The four girls arose and followed Mrs. Gray to the dining room. During the dinner Eleanor was not again mentioned, although she occupied more or less of the four girls' thoughts.

Later on, David, Hippy and Reddy appeared and a merry frolic ensued. It was after ten o'clock before the little party of young folks prepared to take their departure.

"Remember, I rely upon you," whispered Mrs. Gray to Grace as she kissed her good night. Grace nodded sympathetically, but went home with an uneasy feeling that playing the guardian angel to Eleanor would be anything but a light task.

CHAPTER III

AN AUTUMN WALKING EXPEDITION

"It is simply too lovely to go home to-day," exclaimed Grace Harlowe to her three chums as they strolled down High School Street one sunny afternoon in early October. "I move that we drop our books at my house and go for a walk."

"I'm willing to drop my books anywhere and never see them again,"
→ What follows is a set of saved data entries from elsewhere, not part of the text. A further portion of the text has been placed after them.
-- ==== Sys2Proof/Machine/Compose.lean ====
section
/-!
DEFINITION. Composition rounds (R120 to R123), the bits of a tile record (Tables 4-5 to 4-7), and the messages that read
them.
-/
namespace Sys2Proof.Machine

/-! ## Tile records as bits (R116) -/

/-- A live rectangle (Table 4-6). -/
def LiveRect.word (r : LiveRect) : Nat :=
  packBits [(r.layer, 10), (r.rect.x0, 6), (r.rect.x1, 6), (r.rect.y0, 5), (r.rect.y1, 5), (r.stamp, 16), (b2n r.aged, 1)]

/-- The dense form (Table 4-7). -/
def DenseForm.word (d : DenseForm) : Nat :=
  let l := d.layers.take 16
  d.stamp % 65536 + b2n d.aged <<< 16 + ((l.length - 1) % 16) <<< 17
    + sumOf (((upTo l.length).zip l).map (fun e => (e.2 % 1024) <<< (21 + 10 * e.1)))

/-- A tile record (Table 4-5). -/
def TileRec.word (r : TileRec) : BitVec 256 :=
  let rects := (upTo 4).zip r.rects
  let body := match r.dense with
    | some d => 1 <<< 3 + (d.state % 4) <<< 4 + d.word <<< 28
    | none => r.rects.length % 8 + sumOf (rects.map (fun e => (e.2.state % 4) <<< (4 + 2 * e.1)
        + e.2.word <<< (28 + 49 * e.1)))
  BitVec.ofNat 256 (body + (r.slot % 4) <<< 12 + (r.sectors % 64) <<< 14 + (r.tag % 256) <<< 20 + (w32 r.crc) <<< 224)

/-! ## Frozen channels (R252) -/

/-- The data of a tile lies in a frozen channel (R252). -/
def State.tileFrozen (s : State) (o t : Nat) (r : TileRec) : Bool :=
  (s.tileGranules o t r).any (fun a => match s.mem.locate a with
    | some (c, _) => decide ((s.chan c).state = .frozen)
    | none => false)

/-! ## Rounds (R120, R121) -/

/-- Start a round of an output, when none is outstanding: the marks and the newest frames are its snapshot. -/
def State.startRound (s : State) (o : Nat) : State :=
  let x := s.outComp o
  match x.round with
  | some _ => s
  | none =>
    let r : Round := {
      startedAt := s.time.now, tiles := x.marks, frames := if x.marks = [] then [] else s.snapshot
      done := x.marks.isEmpty }
    s.setOutComp o { x with marks := [], round := some r }

/-- A frame start or TE of an output: the outstanding round publishes when it is complete, late or not; else it is
late. -/
def State.publishRound (s : State) (o : Nat) : State :=
  let x := s.outComp o
  match x.round with
  | none => s
  | some r =>
    if !r.done then
      s.setOutComp o { x with round := some { r with dueAt := some (r.dueAt.getD s.time.now) } }
    else
      let us := match r.dueAt with | some t => ceilDiv (s.time.now - t) 1000 | none => 0
      let s1 := s.setOutComp o { x with
        round := none, rounds := x.rounds + 1, lateRounds := if r.dueAt.isSome then x.lateRounds + 1 else x.lateRounds
        lateMax := max x.lateMax us }
      let s2 := s1.publish o r.recs none
      if r.dueAt.isSome then s2.logLimited 0x3010 o tenSeconds 1 us (fun n m => [o, n, m, 0]) else s2

/-- The tiles of a round that the pending commit has staged are staged again from the round's snapshot (R123); where its staging
came late, their marks are kept for the first round after settlement instead (R142). -/
def State.restageRound (s : State) (o : Nat) (r : Round) : State :=
  match s.sets.pending with
  | some c =>
    let x := s.outComp o
    let again := r.tiles.filter (fun t => Tbl.has x.staged t)
    if s.sets.effect.isSome then s
    else if c.stageLate then s.setOutComp o { x with lateMarks := union x.lateMarks again }
    else s.stage c r.frames o again
  | none => s

/-- Compose the tiles of a round under the active set. A tile whose data falls on a frozen channel is not published and stays
marked (R252). -/
def State.composeRound (s : State) (o : Nat) (r : Round) : State :=
  let c := s.sets.active
  let named (t : Nat) : List Nat :=
    (s.tile o t).record.slot :: ((Tbl.find (s.outComp o).staged t).map (·.slot)).toList
  let recs := r.tiles.map (fun t => (t, s.composeTile c r.frames s.sets.notReady o t (s.tile o t).reqTag (named t)))
  let kept := recs.filter (fun e => !s.tileFrozen o e.1 e.2)
  let lost := (recs.filter (fun e => s.tileFrozen o e.1 e.2)).map (·.1)
  let s1 := each kept s (fun s e => (s.noteSeq c r.frames s.sets.notReady e.2).storeTile o e.1 e.2)
  ((s1.setOutComp o { s1.outComp o with round := some { r with recs := kept, done := true } }).mark o lost).restageRound o
    r

/-- `ROUND_COMPLETE` (R120): nothing is composed while every composition group is off. -/
def execRoundComplete (dt : Nat) (out : Fin 32) (s : State) : Host.Outcome State Fault Refusal :=
  let s1 := s.elapse dt
  match (s1.outComp out).round with
  | some r => if r.done ∨ s1.composeOff then .next s1 else .next (s1.composeRound out r)
  | none => .next s1

/-! ## Messages -/

/-- Staging of an output: none 0, staging 1, complete 2. -/
def State.stagingState (s : State) (o : Nat) : Nat :=
  match s.sets.pending with
  | some c =>
    if c.eligibleAt.isNone ∨ stagedTiles s.sets.active s.sets.shadow o = [] then 0
    else if c.stagingDone then 2 else 1
  | none => if (s.outComp o).staged = [] then 0 else 2

/-- `COMPOSE_STATUS_GET` (R121). -/
def execComposeStatusGet (dt : Nat) (p : Fin 4) (s : State) : Host.Outcome State Fault Refusal :=
  .next (s.serve dt p 0x0305 (fun s r =>
    match cutList (r.u16 0) (r.u16 2) 32 20 r.room with
    | none => s.status p r stNotSupported
    | some l => s.answer p r stOk (listPayload (l.map (fun o =>
        let x := s.outComp o
        wordsLE [o, x.rounds, x.lateRounds, x.lateMax, s.stagingState o])))))

/-- `TILE_RECORD_GET` (R116, R427): a disabled output has no tile records. -/
def execTileRecordGet (dt : Nat) (p : Fin 4) (s : State) : Host.Outcome State Fault Refusal :=
  .next (s.serve dt p 0x0306 (fun s r =>
    let o := r.u8 0
    let n := if s.sets.active.shows o then outTiles o (s.outSet o) else 0
    if 31 < o ∨ n = 0 then s.status p r stNotSupported
    else match cutList (r.u16 2) (r.u16 4) n 32 r.room with
      | none => s.status p r stNotSupported
      | some l => s.answer p r stOk (listPayload (l.map (fun t =>
          let x := s.tile o t
          bytesOf (if x.written then x.record.word else 0))))))

end Sys2Proof.Machine
end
grumbled Nora O'Malley, who was not fond of study.

"I ought to go straight home," demurred Anne Pierson, "but I'll put pleasure before duty and stay with the crowd."

"What about you, Jessica?" asked Grace.

"You couldn't drive me home," replied Jessica promptly.

"Very well," laughed Grace, "as we are all of the same mind, let's shed these books and be off."

After a brief stop at Grace's home, the four girls started out, keenly alive to the beauty of the day. The leaves on the trees were beginning to lose their green and put on their dresses of red and gold. Though the sun shone brightly, the air was cool and bracing, and filled one with that vigor and joy of living which makes autumn the most delightful season of the year.

Once outside the gate, the chums unconsciously headed in the same direction.

"I believe we all have the same place in mind," laughed Grace. "I was thinking about a walk to the old Omnibus House."

"'Great minds run in the same channel,'" quoted Jessica.

"I haven't been out there since the spread last year," said Anne.

"I have," said Grace, with a slight shudder. "I am not likely to forget it, either."

"Well we are not apt to meet any more Napoleon Bonapartes out there,"

said Nora, referring to Grace's encounter with an escaped lunatic, fully narrated in "GRACE HARLOWE'S SOPHOMORE YEAR AT HIGH SCHOOL."